Так, единым днём, обрела и потеряла внука своего, потому что все, что было после, - долгие сборы людей и добра, наказы боярам, грамоты, явные и тайные речи, - всё было уже: проводы, проводы, проводы! А она уже досыти напровожалась своих близких в Орду. Досыти! Глаза б не видали!

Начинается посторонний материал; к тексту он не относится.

-- ==== Sys2Proof/Laws/State.lean ====
section
/-! SUPPORT. One lemma per field per update of the state: a field that an update does not touch reads as before. Then what
the updated component reads as. -/

namespace Sys2Proof.Machine

variable (s : State)


/-! `State.setCore` -/

@[simp] theorem State.setCore_clk (c : Nat) (x : Core) : (s.setCore c x).clk = s.clk := rfl
@[simp] theorem State.setCore_urgent (c : Nat) (x : Core) : (s.setCore c x).urgent = s.urgent := rfl
@[simp] theorem State.setCore_agenda (c : Nat) (x : Core) : (s.setCore c x).agenda = s.agenda := rfl
@[simp] theorem State.setCore_cur (c : Nat) (x : Core) : (s.setCore c x).cur = s.cur := rfl
@[simp] theorem State.setCore_args (c : Nat) (x : Core) : (s.setCore c x).args = s.args := rfl
@[simp] theorem State.setCore_mem (c : Nat) (x : Core) : (s.setCore c x).mem = s.mem := rfl
@[simp] theorem State.setCore_poison (c : Nat) (x : Core) : (s.setCore c x).poison = s.poison := rfl
@[simp] theorem State.setCore_locks (c : Nat) (x : Core) : (s.setCore c x).locks = s.locks := rfl
@[simp] theorem State.setCore_owned (c : Nat) (x : Core) : (s.setCore c x).owned = s.owned := rfl
@[simp] theorem State.setCore_hostQ (c : Nat) (x : Core) : (s.setCore c x).hostQ = s.hostQ := rfl
@[simp] theorem State.setCore_hostGot (c : Nat) (x : Core) : (s.setCore c x).hostGot = s.hostGot := rfl
@[simp] theorem State.setCore_before (c : Nat) (x : Core) : (s.setCore c x).before = s.before := rfl
@[simp] theorem State.setCore_oldBytes (c : Nat) (x : Core) : (s.setCore c x).oldBytes = s.oldBytes := rfl
@[simp] theorem State.setCore_dies (c : Nat) (x : Core) : (s.setCore c x).dies = s.dies := rfl
@[simp] theorem State.setCore_queues (c : Nat) (x : Core) : (s.setCore c x).queues = s.queues := rfl
@[simp] theorem State.setCore_grids (c : Nat) (x : Core) : (s.setCore c x).grids = s.grids := rfl
@[simp] theorem State.setCore_nextGrid (c : Nat) (x : Core) : (s.setCore c x).nextGrid = s.nextGrid := rfl
@[simp] theorem State.setCore_lastServed (c : Nat) (x : Core) : (s.setCore c x).lastServed = s.lastServed := rfl
@[simp] theorem State.setCore_placeClk (c : Nat) (x : Core) : (s.setCore c x).placeClk = s.placeClk := rfl
@[simp] theorem State.setCore_reports (c : Nat) (x : Core) : (s.setCore c x).reports = s.reports := rfl
@[simp] theorem State.setCore_incarnations (c : Nat) (x : Core) : (s.setCore c x).incarnations = s.incarnations := rfl
@[simp] theorem State.setCore_mgmt (c : Nat) (x : Core) : (s.setCore c x).mgmt = s.mgmt := rfl
@[simp] theorem State.setCore_copyNext (c : Nat) (x : Core) : (s.setCore c x).copyNext = s.copyNext := rfl
@[simp] theorem State.setCore_replies (c : Nat) (x : Core) : (s.setCore c x).replies = s.replies := rfl
@[simp] theorem State.setCore_cfginvs (c : Nat) (x : Core) : (s.setCore c x).cfginvs = s.cfginvs := rfl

А ничего не можно содеять иного. Понимала сама. Не свержено иго ордынское, и не скоро ослабнет Орда. Или скоро? Или только их робость и мешает тому, неизбежному, жданному? Отместью за поруганные святыни, за кровь, за смерть, за гибель близких, любимых, родных?! И всё равно! Надо ехать, клонить голову. Просить у хана Узбека своей собины, волости своей… Хорошо московскому князю: за кажен поклон по княжеству дарят, а им? А ей? А сыну её, Александру? Но не пришло время железом решать споры с Ордой! Пока ещё не пришло. Или пришло уже, и лишь рознь да робость мешают им ниспровергнуть проклятое иго? Да лесть московская, подлая прелесть Иванова! Его, а не Юрия следовало изгубить в Орде!
Глава 3
Зима проходила, и уже в самом деле пахло весной. Протаивала земля на валах, обнажая сухую прошлогоднюю траву, кричали птицы. Волга засинела, вот-вот уже и тронет, с хрустом ломая лёд. Уже давно воротил из Орды Иван Данилыч Московский, привезя новое пожалованье - на Дмитров. Передавали, князя Бориса по его, Иванову, навету уморили в Орде. Подступила пахота, потом сев. Скупые весточки из Сарая не радовали. Только и знатья было, что жив. Летом Иван замирился с Новым Городом, видно, прознал что-то. Свалили покос, потом страду осеннюю. Возили хлеб, молотили. А она, строжа посельских и старост, только одно думала: как-то там? Узбек кочевал, внука, верно, увёз с собою, совсем и вестей не стало!